> _Required work_:
Which of the lines below contain the string "have"? Copy each one.

> _Records provided_:

::::

/-- Each byte of the line that the port stores is the byte drawn for its address. -/
theorem read_havocBytes {p : Params} (draw : Nat) (base : Word) {x : Word} (hp : portWrites p x = .stored)
    {m : Memory} (h : Memory.wf m = true) : ∀ (k : Nat),
    (x - base).toNat < k → Memory.read (havocBytes p draw base k m) x.toNat = Config.drawByte draw x
  | 0, hx => absurd hx (Nat.not_lt_zero _)
  | k + 1, hx => by
    by_cases e : x = base + BitVec.ofNat 32 k
    · rw [havocBytes, ← e, read_portWrite (havocBytes_wf p draw base k h) hp, if_pos rfl]
    · rw [havocBytes, read_portWrite_other _ _ _ _ e]
      refine read_havocBytes draw base hp h k ?_
      by_contra hk
      have hk' : (x - base).toNat = k := by omega
      exact e (by
        have : x - base = BitVec.ofNat 32 k := by
          apply BitVec.eq_of_toNat_eq
          have := (x - base).isLt
          rw [BitVec.toNat_ofNat, Nat.mod_eq_of_lt (by omega)]; exact hk'
        rw [← this, BitVec.add_comm]; exact (BitVec.sub_add_cancel x base).symm)

/-- The reset memory is canonical. -/
theorem State.reset_memory_wf : Memory.wf State.reset.mem = true := rfl

end Sys2Proof.Machine
end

::::

> _Solution for this exercise_:
      have hk' : (x - base).toNat = k := by omega
        have : x - base = BitVec.ofNat 32 k := by
          have := (x - base).isLt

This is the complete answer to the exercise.